Supporters of the U.S. project in Afghanistan always point to how many girls are now going to school. But as Ann Jones points out, the number cited (5 million) is fewer than half the children of school age. In Kabul 85% are in school; in the Pashtun south, less than 20% and “near zero for girls.” Radio Free Afghanistan’s Jan Alekozai recently toured eastern Afghanistan. He noted that there were schools but no teachers, no chairs and tables, no electricity or water, no books, and no labs. “The participation of women is zero in the provinces,” he argued. While some are going to school “they cannot walk, for example, in a park – or with their families.” In February 2008 Womankind Worldwide (UK) released a survey of the status of women in Afghanistan. They found that 87% of Afghan women report domestic violence, 60% of all marriages are still forced, and 57% of all recent marriages involved girls under the age of sixteen, which is contrary to the law. Ann Jones, who spent a number of years in Afghanistan working for women’s rights, is not surprised. President Karzai’ wife is a qualified gynecologist but does not practice her skills. She remains locked up in the presidential fortress, the Arg, and is not seen by the general public. Since the onset of the 20th century, she is the first wife of a state leader who has not publicly championed women’s rights.

Change of regime in Afghanistan

Few Canadians would know that there is a presidential election scheduled for Afghanistan in 2009. Hamid Karzai has announced that he will run again. After his tour of eastern Afghanistan, Jan Alekozai reported strong opposition to the local warlords and the Karzai government. He judged that Karzai would have a hard time getting 20% of the votes in the 2009 election. The people blame the Americans and NATO for the increase in the power of the warlords. The main opposition to Karzai will come from the United National Front, which is largely a coalition of the warlords and Islamist leaders based in the parliament. They have demanded a change in the constitution to bring in a parliamentary system of government with political parties and elections by proportional representation. The Front is dominated by the Islamist forces from the Northern Alliance. The Front has called for a new international meeting to settle the ongoing civil war in Afghanistan. This would be hosted by the United Nations and include all neighbouring states as well as representation from Afghanistan’s political groups, including the armed opposition. In late August Fazel Sangcharaki, speaking for the Front, stated that many foreign envoys have supported this proposal. But the problem is the opposition of the U.S. government.

Canadian government stresses militarism

The policy of the Canadian government since 2001 has been to put the highest priority on its military role in Afghanistan. In support of the Afghan “war on terrorism”, the Canadian government has been spending around $1 billion per year on the military and only $100 million on humanitarian assistance and economic development. Much of the military budget has been spent on acquiring new military hardware, needed for counter-insurgency warfare.. Just before Stephen Harper forced a fall election, polls emerged which showed that Canadians remain skeptical of the role in Afghanistan.
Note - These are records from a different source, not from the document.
-- ==== Sys2Proof/Machine/Routes.lean ====
section
/-!
DEFINITION. Packets and their ways (R19, R281 to R287, R290, R294, R295, R297 to R299): headers, coordinates, routes, flits,
lanes, buffers and departures; management packets, and the messages that the device sends (R441, R443 to R445). Ports 0 to 5
are +X, −X, +Y, −Y, +Z, −Z; port 6 is the service port.
-/
namespace Sys2Proof
open Machine

/-! ### Headers (R284, R285) -/

/-- The header bytes of a packet without HCHK. -/
def Packet.headerBytes (p : Packet) : List Byte :=
  [p.opc, p.pflags, p.vc, p.gid] ++ natLe 3 p.dst.toNat ++ natLe 3 p.src.toNat ++ natLe 2 p.sliceId.toNat ++
  natLe 2 p.windowId.toNat ++ natLe 6 p.offset.toNat ++ natLe 2 p.len.toNat ++ natLe 2 p.seq.toNat ++
  natLe 2 p.tag.toNat ++ natLe 2 p.aux.toNat ++ natLe 2 p.wcnt.toNat

/-- HCHK as computed, with byte 0x02 taken as zero (R285). -/
def Packet.check (p : Packet) : BitVec 16 := crc16 { p with vc := 0 }.headerBytes

/-- The packet with its HCHK, as its source sends it. -/
def Packet.restamp (p : Packet) : Packet := { p with hchk := p.check }

/-- The flags of PFLAGS and VC. -/
def Packet.ord (p : Packet) : Bool := p.pflags.getLsbD 0
def Packet.cmb (p : Packet) : Bool := p.pflags.getLsbD 1
def Packet.svc (p : Packet) : Bool := p.pflags.getLsbD 4
def Packet.cls (p : Packet) : Nat := bits p.vc.toNat 1 0
def Packet.dl (p : Packet) : Bool := p.vc.getLsbD 2
def Packet.order (p : Packet) : Bool := p.vc.getLsbD 3
def Packet.gnd (p : Packet) : Bool := p.vc.getLsbD 4

/-- The flits of a packet (R286). -/
def Packet.flits (p : Packet) : Nat := (32 + p.payload.length + 255) / 256

/-- The number of a packet's virtual channel among the eight of R282, or 8 + the gondola that reserves its buffers. -/
def Packet.channel (p : Packet) : Nat :=
  if p.gnd then 8 + p.gid.toNat % 16 else
  match p.cls with
  | 0 => 2 * b2n p.order + b2n p.dl
  | 1 => 4 + b2n p.dl
  | _ => 6 + b2n p.dl

end Sys2Proof

namespace Sys2Proof.Machine

/-! ### Coordinates (R19, R290) -/

/-- A coordinate's parts on the axes X, Y, Z. -/
def axisOf (c : Coord) (a : Nat) : Nat := bits c.toNat (6 * a + 5) (6 * a)

/-- The coordinate of three parts. -/
def coordOf (x y z : Nat) : Coord := BitVec.ofNat 18 (x % 64 + 64 * (y % 64) + 4096 * (z % 64))

/-- EXTENT of an axis (R272). -/
def State.extent (s : State) (a : Nat) : Nat :=
  max 1 (match a with
    | 0 => s.config.extentX
    | 1 => s.config.extentY
    | _ => s.config.extentZ)

/-- The device's own coordinate (R270). -/
def State.here (s : State) : Coord := s.links.strapCoord

/-- The shape and closure of a table on an axis. -/
def SliceTable.size (t : SliceTable) (a : Nat) : Nat :=
  match a with
  | 0 => t.shape.1
  | 1 => t.shape.2.1
  | _ => t.shape.2.2
def SliceTable.isClosed (t : SliceTable) (a : Nat) : Bool :=
  match a with
  | 0 => t.closed.1
  | 1 => t.closed.2.1
  | _ => t.closed.2.2

/-- A machine coordinate's logical part on an axis (R290). -/
def State.logicalAt (s : State) (t : SliceTable) (c : Coord) (a : Nat) : Nat :=
  let e := s.extent a
  (axisOf c a + e - axisOf t.origin a % e) % e

/-- A machine coordinate lies in the box of a table, taken modulo each EXTENT. -/
def State.inBox (s : State) (t : SliceTable) (c : Coord) : Bool :=
  [0, 1, 2].all fun a => decide (axisOf c a < s.extent a) && decide (s.logicalAt t c a < t.size a)

/-- The machine coordinate of a logical one. -/
def State.machineOf (s : State) (t : SliceTable) (x y z : Nat) : Coord :=
  let m (a l : Nat) := (axisOf t.origin a + l) % s.extent a
  coordOf (m 0 x) (m 1 y) (m 2 z)

/-! ### Classes, lengths and VC (R281, R284, R286) -/

/-- The class of an opcode (R287); none for a reserved one. -/
def classOf (opc : Byte) : Option Nat :=
  let n := opc.toNat
  if 1 ≤ n ∧ n ≤ 9 then some 0 else if 0x81 ≤ n ∧ n ≤ 0x85 then some 1 else if n = 0xC0 then some 2 else none

/-- The VC byte. -/
def vcByte (cls : Nat) (dl order gnd : Bool) : Byte :=
  BitVec.ofNat 8 (cls + 4 * b2n dl + 8 * b2n order + 16 * b2n gnd)

/-! ### Routes (R294, R295, R299) -/

/-- The direction on an axis: true for +; none where the coordinate matches. -/
def State.direction (s : State) (t : Option SliceTable) (dst : Coord) (a : Nat) : Option Bool :=
  let e := s.extent a
  let d := axisOf dst a
  let h := axisOf s.here a
  if d = h then none else
  match t with
  | some t =>
    if t.isClosed a then some (decide (2 * ((d + e - h) % e) ≤ e))
    else some (decide (s.logicalAt t s.here a < s.logicalAt t dst a))
  | none => some (decide (2 * ((d + e - h) % e) ≤ e))

/-- The output port towards a destination; none for the local port (R294). -/
def State.route (s : State) (t : Option SliceTable) (dst : Coord) (zyx : Bool) : Option Nat :=
  let hop (a : Nat) : Option Nat := (s.direction t dst a).map fun plus => 2 * a + b2n (!plus)
  (if zyx then [2, 1, 0] else [0, 1, 2]).findSome? hop

/-- DL after the link of an output port, for a packet that came on a port (R295). -/
def State.dlAfter (s : State) (p : Packet) (inPort : Option Nat) (out : Nat) : Bool :=
  let a := out / 2
  let e := s.extent a
  let h := axisOf s.here a
  let kept := match inPort with
    | some n => decide (n / 2 = a) && p.dl
    | none => false
  let crosses := if out % 2 = 0 then decide (h = e - 1) else decide (h = 0)
  let closed := match s.fabric.table with
    | some t => p.cls = 2 || t.isClosed a
    | none => p.cls = 2
  kept || (crosses && closed)

/-! ### Flits and lanes (R258, R260, R261) -/

/-- The flits that a packet fills: header and payload, the last filled with zeros (R284, R286). -/
def flitsOf (p : Packet) : List (List Byte) :=
  (chunksOf 256 (p.headerBytes ++ natLe 2 p.hchk.toNat ++ p.payload)).map (padTo 256)

/-- Logical lanes of a port (R250). -/
def lanesOf (n : Nat) : Nat := if n = 6 then 64 else 128

/-- A flit becomes a data frame of a lane and enters its replay buffer (R261). -/
def Lane.push (l : Lane) (flit : List Byte) (pt : Word) : Lane :=
  { l with
    txSeq := (l.txSeq + 1) % 4096
    replay := l.replay ++ [(l.txSeq, flit)]
    progress := if l.replay.isEmpty then pt else l.progress }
A poll by Ipsos Reid for the Department of National Defence revealed that the majority of Canadians still want Canada to emphasize peacekeeping. A CBC poll done by Environics reported that 56% of Canadians disapprove of Canada’s military role in Afghanistan. Since the March 2008 agreement by the Conservatives and Liberals to extend Canada’s mission to 2011, Afghanistan has largely disappeared from political discussion. The challenge for Canadians is to make this disastrous war in Afghanistan an issue in the current election.

John W. Warnock is a Regina political economist and author of Creating a Failed State: the US and Canada in Afghanistan. (Winnipeg: Fernwood Publishing, May 2008).